I used a "work-mate" type stand for two years in my business before buying a dedicated stand for my compound sliding miter saw. One thing I highle recommend is to buy two "C" clamps and clamp the saw to the work-mate when used.


----------



## josall (May 7, 2011)

Just make one,I can't get you a picture but mine is 18" deep x20"w x39" tall. It has a top, middle and bottom shelf. Miter saw on top, 12.5 Delta planner on the middle (the added weight really helps to anchor the cart) Two misc. tool boxes on the bottom shelf which is 3/4 plywood with 4" casters on the bottom. Very mobile and solid. If I need to cut long lengths I just set a roller stand on each side. You didn't say which 10" Makita your were getting, I would bite the bullet now and get the dual slide compound miter saw you won't regret it. If you need help with sales pitch to your spouse let me know.


----------



## Ranger1227 (Mar 15, 2011)

Thanks for the information. I am getting the basic Makita single compund 10" miter saw. I really don't need more than that. I just need good straight cuts for the bulk of my project and 45 degree for most of the rest. I am not going to do molding or anything like that , so I don't think I need more than that.

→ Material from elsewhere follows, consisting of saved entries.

/-- What the blocks make of the new frame (R40, R61, R111, R119, R148, R169). The world takes two of the orders: the
cause unit's offers before or after the monitor and the engine, and of these either first (R130, R148). That the peer
view, the dwell countdown and the tally shift come before those, in this order, is the model's reading (DEDUCED, log
entry 4). -/
def frameHandled (view : MarkView) (d : Device) : Device :=
  let begun := tallyShift (dwellMark (peerMark d))
  match view.offersFirst, view.settleFirst with
  | false, false => offerAll (settleMark (powerMark (readTemperature view.temperature begun)))
  | false, true => offerAll (powerMark (readTemperature view.temperature (settleMark begun)))
  | true, false => settleMark (powerMark (readTemperature view.temperature (offerAll begun)))
  | true, true => powerMark (readTemperature view.temperature (settleMark (offerAll begun)))

/-- The link controller and the peer view as an accepted mark at a moment leaves them, from a link mode that holds at
the mark and with or without line activity in the slot being timed (R3, R12, R19, R31, R39, R40). -/
def markTaken (s t : State) (active : Bool) (moment : Nat) (mode : LinkMode) : Prop :=
  t.link.frame = s.link.frame + 1 ∧ t.link.cadenceDue = moment + 160000 ∧ t.link.previousMark = some moment ∧
    t.link.slot = some 0 ∧ t.link.reception = .idle ∧ t.link.flight = none ∧ t.link.begun = false ∧
    t.link.errors = (if ∃ k : StationId, cutShort s active k then s.link.errors ||| 0x8 else s.link.errors) ∧
    t.link.mode = (if s.link.collided = true ∧ 2 ≤ s.link.collisionRun then .listenOnly else mode) ∧
    t.view.listening = s.view.listening - 1 ∧ (∀ b : StationId, t.view.notes[b] = .quiet) ∧
    t.view.ring.drop 1 = s.view.ring.take 4 ∧ t.link.bay = s.link.bay ∧ t.link.budgetStrap = s.link.budgetStrap ∧
    t.view.budget = s.view.budget ∧ t.pattern = s.pattern ∧ t.job.starts = s.job.starts ∧ t.job.mask = s.job.mask ∧
    t.job.target = s.job.target ∧ t.job.retries = s.job.retries ∧ t.bench.limit = s.bench.limit ∧
    t.pending = s.pending

/-! ## Lanes and records -/

/-- A code fault of lane i (R83, R94, R109): FAULTED with its kind where it stands, the window abandoned, CODE-FAULT
raised. -/
def codeFaulted (d d' : Device) (i : LaneId) (k : FaultKind) : Prop :=
  d' = { d with
    lanes := d.lanes.set i { lane d i with state := .faulted, fault := some k, holdLeft := 0, timer := .stopped },
    captures := d.captures.set i { capture d i with window := none },
    causes := d'.causes, link := { d.link with notices := d'.link.notices } } ∧ occurred d.causes d'.causes 3

/-- A record credited with one opportunity: its five counters are halved first where the opportunities stand at
65,535 (R126, R129). -/
def credited (r : SuspectRecord) : SuspectRecord :=
  let half := fun n : Nat => if 65535 ≤ r.opportunities then n / 2 else n
  { r with opportunities := half r.opportunities + 1, hits := half r.hits, cold := half r.cold, warm := half r.warm,
           hot := half r.hot }

/-! ## Settings and power requests -/

/-- A rail window or a current limit is among named settings (R46, R161). -/
abbrev namesWindowOrLimit (n : NamedSettings) : Prop :=
  (∃ r : RailId, (n.windows[r]).isSome = true) ∨ n.inrush.isSome = true ∨ n.run.isSome = true
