/-- ABORT in an active state stops every playing, finishing and held lane, opens the switch, empties the staged set
into force unless the job is CLOSING already, and leaves the job in CLOSING, or past it where the board was not
powered or falling and no entry waits. In any other state it is refused STATE. -/
def Obligations.AbortClosesTheJob : Prop :=
  ∀ (s : State) (seq : Byte), hasRoom s → s.power.switchClosed = s.power.state.closed →
    (s.job.state.active = false → exec (.abort seq []) s = .next (answeredBare s 0x09 seq .state)) ∧
    (s.job.state.active = true → ∃ t, exec (.abort seq []) s = .next t ∧
      t.bench = (answeredBare s 0x09 seq .accepted).bench ∧ t.power.switchClosed = false ∧
      t.power.state = (if s.power.state.closed ∨ s.power.state = .falling then .falling else .off) ∧
      (∀ i : LaneId, (lane s.toDevice i).state.reading = true →
        lane t.toDevice i = { lane s.toDevice i with state := .stopped, resume := none, holdLeft := 0,
                                                     timer := .stopped } ∧
        capture t.toDevice i = { capture s.toDevice i with window := none }) ∧
      (∀ i : LaneId, (lane s.toDevice i).state.reading = false →
        lane t.toDevice i = lane s.toDevice i ∧ capture t.toDevice i = capture s.toDevice i) ∧
      (t.power.state = .falling ∨ s.engine.queue ≠ [] → t.job.state = .closing ∧
        t.job.closing = some (if s.job.closing = some .exhausted then .exhausted else .aborted)) ∧
      (t.power.state = .off → s.engine.queue = [] → t.job.state = .aborted ∧ t.job.closing = none) ∧
      t.job.finishDue = (if s.job.state = .closing then s.job.finishDue else false) ∧
      (s.job.state ≠ .closing → tookSettings s.job.staged s.toDevice t.toDevice ∧ t.job.phase = none ∧
        t.job.dwell = none) ∧
      (s.job.state = .closing → t.power.settings = s.power.settings ∧ t.causes.floor = s.causes.floor ∧
        (∀ i : Fin 15, t.causes.records[i].level = s.causes.records[i].level) ∧
        t.job = { s.job with state := t.job.state, closing := t.job.closing, verdict := t.job.verdict }) ∧
      t.engine = s.engine ∧ t.pattern = s.pattern ∧ t.view = s.view ∧ t.pins = s.pins ∧ t.pending = s.pending ∧
      t.link = { s.link with notices := t.link.notices })

/-- POWER: an argument other than on and off is refused RANGE, and an active job makes it STATE, either of the two
where both hold. Otherwise on and off are the power request and the power-off request of R48's table, and power
leaving ON stops the going lanes; the job stands. -/
def Obligations.PowerGivesRequests : Prop :=
  ∀ (s : State) (seq arg : Byte), hasRoom s →
    (1 < arg.toNat → s.job.state.active = false →
      exec (.power seq [arg]) s = .next (answeredBare s 0x0A seq .range)) ∧
    (1 < arg.toNat → s.job.state.active = true →
      exec (.power seq [arg]) s = .next (answeredBare s 0x0A seq .range) ∨
        exec (.power seq [arg]) s = .next (answeredBare s 0x0A seq .state)) ∧
    (arg.toNat ≤ 1 → s.job.state.active = true →
      exec (.power seq [arg]) s = .next (answeredBare s 0x0A seq .state)) ∧
    (arg = 1 → s.job.state.active = false → exec (.power seq [arg]) s =
      .next { answeredBare s 0x0A seq .accepted with power := { s.power with
        state := if s.power.state = .off ∨ s.power.state = .tripped then .asking else s.power.state,
        pendingRequest := if s.power.state = .falling then true else s.power.pendingRequest } }) ∧
    (arg = 0 → s.job.state.active = false → ∃ t, exec (.power seq [arg]) s = .next t ∧
      t = { answeredBare s 0x0A seq .accepted with power := t.power, lanes := t.lanes, captures := t.captures } ∧
      (match s.power.state with
       | .off => t.power = s.power
       | .asking => t.power = { s.power with state := .off }
       | .tripped => t.power = { s.power with state := .off }
       | .falling => t.power = { s.power with pendingRequest := false }
       | .rising | .on => t.power = { s.power with
            state := .falling, switchClosed := false, riseEnd := none,
            fallCount := 0, currentRun := 0, rails := t.power.rails } ∧
          ∀ r : RailId, t.power.rails[r] = { s.power.rails[r] with run := 0, first := none }) ∧
      ∀ i : LaneId,
        if s.power.state = .on ∧ (lane s.toDevice i).state.going = true then
          lane t.toDevice i = { lane s.toDevice i with state := .stopped, resume := none, holdLeft := 0,
                                                       timer := .stopped } ∧
          capture t.toDevice i = { capture s.toDevice i with window := none }
        else lane t.toDevice i = lane s.toDevice i ∧ capture t.toDevice i = capture s.toDevice i)

/-- CLEAR-TABLE is refused STATE while the job is active; otherwise every record, entry and snapshot goes, the header
counters are as after cold start, and the burst tallies and everything else stand. That it does so on a table without
records too, where entries are queued or counters nonzero, is the model's choice (log entry 19). PIN and UNPIN of a
serial: RANGE where no record has it; a record's pin is set only while fewer than 8 are pinned, and RANGE otherwise; a
pin already as asked is ACCEPTED without effect; no other record and no other field changes. -/
def Obligations.TableIsClearedAndPinned : Prop :=
  (∀ (s : State) (seq : Byte), hasRoom s →
    (s.job.state.active = true → exec (.clearTable seq []) s = .next (answeredBare s 0x0B seq .state)) ∧
    (s.job.state.active = false → ∃ t, exec (.clearTable seq []) s = .next t ∧
      t = { answeredBare s 0x0B seq .accepted with engine := t.engine } ∧ t.engine.queue = [] ∧
      t.engine.table = [] ∧ (∀ k : Fin 8, t.engine.pool[k] = .free) ∧ t.engine.nextSerial = 1 ∧
      t.engine.rackEvents = 0 ∧ t.engine.overflows = 0 ∧ t.engine.earlySettles = 0 ∧ t.engine.evictions = 0 ∧
      t.engine.tallyNow = s.engine.tallyNow ∧ t.engine.tallyBefore = s.engine.tallyBefore)) ∧
  ∀ (s : State) (seq : Byte) (args : List Byte), hasRoom s → args.length = 4 → TableInv s.engine →
    let serial : Nat := nat32 args 0
    ((∀ r ∈ s.engine.table, r.serial ≠ serial) →
      exec (.pin seq args) s = .next (answeredBare s 0x0C seq .range) ∧
      exec (.unpin seq args) s = .next (answeredBare s 0x0D seq .range)) ∧
    ∀ r ∈ s.engine.table, r.serial = serial →
      (r.pinned = true → exec (.pin seq args) s = .next (answeredBare s 0x0C seq .accepted)) ∧
      (r.pinned = false → 8 ≤ (s.engine.table.filter fun x => x.pinned).length →
        exec (.pin seq args) s = .next (answeredBare s 0x0C seq .range)) ∧
      (r.pinned = false → (s.engine.table.filter fun x => x.pinned).length < 8 →
        ∃ before after : List SuspectRecord, s.engine.table = before ++ [r] ++ after ∧ exec (.pin seq args) s =
          .next { answeredBare s 0x0C seq .accepted with
            engine := { s.engine with table := before ++ [{ r with pinned := true }] ++ after } }) ∧
      ∃ before after : List SuspectRecord, s.engine.table = before ++ [r] ++ after ∧ exec (.unpin seq args) s =
        .next { answeredBare s 0x0D seq .accepted with
          engine := { s.engine with table := before ++ [{ r with pinned := false }] ++ after } }

/-- QUERY-HEADER, QUERY-CAUSES, QUERY-LANES, QUERY-JOB, QUERY-PEERS and QUERY-MONITOR are answered ACCEPTED with the
readout's bytes from the start offset onward, as many as the reply limit less 6 allows, and change nothing else; the
more-follows mark is set where bytes remain. The readouts are of 22, 46, 104, 119, 44 + 10E + 7P and 51 bytes, E being
the roster entries and P the peers. -/
def Obligations.OffsetQueriesCutReadouts : Prop :=
  ∀ (s : State) (seq hi lo : Byte), hasRoom s →
    let offset := hi.toNat * 256 + lo.toNat
    let more := fun readout : List Byte => decide (offset + (s.bench.limit - 6) < readout.length)
    let reply := fun (kind : Byte) (readout : List Byte) =>
      answered s kind seq .accepted (more readout) (cutOf readout offset s.bench.limit)
    exec (.queryHeader seq [hi, lo]) s = .next (reply 0x0E (headerReadout s.engine)) ∧
    exec (.queryCauses seq [hi, lo]) s = .next (reply 0x11 (causesReadout s.toDevice)) ∧
    exec (.queryLanes seq [hi, lo]) s = .next (reply 0x13 (lanesReadout s.toDevice)) ∧
    exec (.queryJob seq [hi, lo]) s = .next (reply 0x14 (jobReadout s.toDevice)) ∧
    exec (.queryPeers seq [hi, lo]) s = .next (reply 0x15 (peersReadout s.toDevice)) ∧
    exec (.queryMonitor seq [hi, lo]) s = .next (reply 0x16 (monitorReadout s.power)) ∧
    (headerReadout s.engine).length = 22 ∧ (causesReadout s.toDevice).length = 46 ∧
    (lanesReadout s.toDevice).length = 104 ∧ (jobReadout s.toDevice).length = 119 ∧
    (monitorReadout s.power).length = 51 ∧
    (s.view.ring.length = 5 → (peersReadout s.toDevice).length =
      44 + 10 * s.view.roster.length + 7 * (if s.link.bay = 0 then 15 else 14))

/-- QUERY-TABLE answers the whole 28-byte readouts of the records from the start index onward, as many as the reply
limit less 6 holds: none from the record count on, RANGE where a record stands there and no readout fits.
QUERY-SNAPSHOT answers the 30-byte readout of the snapshot attached to the record at an index, or the record's serial
and a mark of 0 where it has none; it is refused RANGE at or beyond the record count, and where the readout does not
fit the reply limit. Every field of both readouts stands where the layouts of R201 place it. Neither query changes
anything else. -/
def Obligations.TableQueriesCarryWholeReadouts : Prop :=
  (∀ (s : State) (seq first : Byte), hasRoom s →
    let fit : Nat := (s.bench.limit - 6) / 28
    let records : List SuspectRecord := s.engine.table.drop first.toNat
    (records = [] → exec (.queryTable seq [first]) s = .next (answeredBare s 0x0F seq .accepted)) ∧
    (records ≠ [] → fit = 0 → exec (.queryTable seq [first]) s = .next (answeredBare s 0x0F seq .range)) ∧
    (records ≠ [] → 0 < fit → ∃ data : List Byte, exec (.queryTable seq [first]) s =
        .next (answered s 0x0F seq .accepted (decide (fit < records.length)) data) ∧
      data.length = 28 * min fit records.length ∧
      ∀ (k : Nat) (r : SuspectRecord), k < fit → records[k]? = some r →
        recordFields (first.toNat + k) r ((data.drop (28 * k)).take 28))) ∧
  ∀ (s : State) (seq index : Byte), hasRoom s →
    (s.engine.table[index.toNat]? = none →
      exec (.querySnapshot seq [index]) s = .next (answeredBare s 0x10 seq .range)) ∧
    ∀ r : SuspectRecord, s.engine.table[index.toNat]? = some r →
      (r.snapshot = none → exec (.querySnapshot seq [index]) s =
        .next (if 11 ≤ s.bench.limit then answered s 0x10 seq .accepted false (be32 r.serial ++ [0])
               else answeredBare s 0x10 seq .range)) ∧
      ∀ (k : Fin 8) (c : Conditions), r.snapshot = some k → s.engine.pool[k] = .attached c →
        ∃ data : List Byte, snapshotFields r.serial k c data ∧
          exec (.querySnapshot seq [index]) s =
            .next (if 36 ≤ s.bench.limit then answered s 0x10 seq .accepted false data
                   else answeredBare s 0x10 seq .range)

/-- The fields of the header, causes and monitor readouts stand where the layouts of R201 place them; numbers are held
to the width of their fields. That the fall count's byte of the monitor readout is 0 in every power state but FALLING
is the model's reading (DEDUCED, log entry 11). -/
def Obligations.EngineAndMonitorReadoutFields : Prop :=
  ∀ d : Device,
    (let h : List Byte := headerReadout d.engine
     let g : Engine := d.engine
     nat8 h 0 = g.table.length % 256 ∧ nat32 h 1 = g.nextSerial % 4294967296 ∧ nat16 h 5 = g.rackEvents % 65536 ∧
       nat32 h 7 = g.overflows % 4294967296 ∧ nat32 h 11 = g.earlySettles % 4294967296 ∧
       nat32 h 15 = g.evictions % 4294967296 ∧ nat8 h 19 = g.queue.length % 256 ∧
       nat8 h 20 = ((List.finRange 8).filter fun k => decide (g.pool[k] = .free)).length ∧
       nat8 h 21 = (g.table.filter fun r => r.pinned).length % 256) ∧
    (let c : List Byte := causesReadout d
     nat8 c 0 = d.causes.floor % 256 ∧ ∀ i : Fin 15,
       nat8 c (1 + 3 * i.val) = (if d.causes.records[i].flag then 1 else 0) +
         (if d.causes.records[i].notified then 2 else 0) +
         (if d.link.notices.getLsbD (i.val + 1) then 4 else 0) ∧
       nat8 c (2 + 3 * i.val) = d.causes.records[i].count % 256 ∧
       nat8 c (3 + 3 * i.val) = d.causes.records[i].level % 256) ∧
    (let m : List Byte := monitorReadout d.power
     let p : Power := d.power
     nat8 m 0 = stateCode p.state ∧
       nat8 m 1 = (if p.switchClosed then 1 else 0) + (if p.pendingRequest then 2 else 0) +
         (if p.temperature.isSome then 4 else 0) ∧
       nat32 m 2 = (p.riseEnd.getD 0).toNat ∧ nat8 m 6 = (if p.state = .falling then p.fallCount % 256 else 0) ∧
       (∀ r : RailId, nat16 m (7 + 2 * r.val) = p.rails[r].sample % 65536 ∧
         (byteAt m 17).getLsbD r.val = p.rails[r].fullScale ∧ nat8 m (18 + r.val) = p.rails[r].run % 256 ∧
         nat16 m (26 + 4 * r.val) = p.settings.windows[r].low % 65536 ∧
         nat16 m (28 + 4 * r.val) = p.settings.windows[r].high % 65536) ∧
       nat16 m 15 = p.current % 65536 ∧ (byteAt m 17).getLsbD 4 = p.currentFull ∧ nat8 m 17 < 32 ∧
       nat8 m 22 = p.currentRun % 256 ∧ nat16 m 23 = ((p.temperature.getD 0) % 65536).toNat ∧
       nat8 m 25 = (match p.band with
         | .cold => 0
         | .warm => 1
         | .hot => 2) ∧
       nat16 m 42 = p.settings.inrush % 65536 ∧ nat16 m 44 = p.settings.run % 65536 ∧
       nat16 m 46 = (p.settings.warmAt % 65536).toNat ∧ nat16 m 48 = (p.settings.hotAt % 65536).toNat ∧
       nat8 m 50 = p.settings.riseWindow % 256)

I did see the Husky X workhorse stand today after seeing the B&D workmates, and the Husky looks great for what I need. Any thoughts on the Husky?


----------



## DexterII (Jul 14, 2010)

For quite a few years, until I finally bought a regular miter saw stand, I used a stand that I made, similar to the size that you are referring to, and it worked fine for most things, but when I had long work to do, I bolted the saw to a couple of pieces of 10' Unistrut, for which I had made corresponding blocks, the same height as the saw table, and same spacing as the base of the saw, which I could bolt on for end supports. It was a bit slower to set up than my stand is, but worked well, and the Unistrut took up almost no space in the corner when not in use.


----------



## Mr Chips (Mar 23, 2008)

if you are dealing with longer boards you are better off buying a good mitersaw stand then selling it on craigslist when your job is done for $50 off retail when the job is done. Look for a deal, get a 10% off coupon, it will be well worth it in the longrun


----------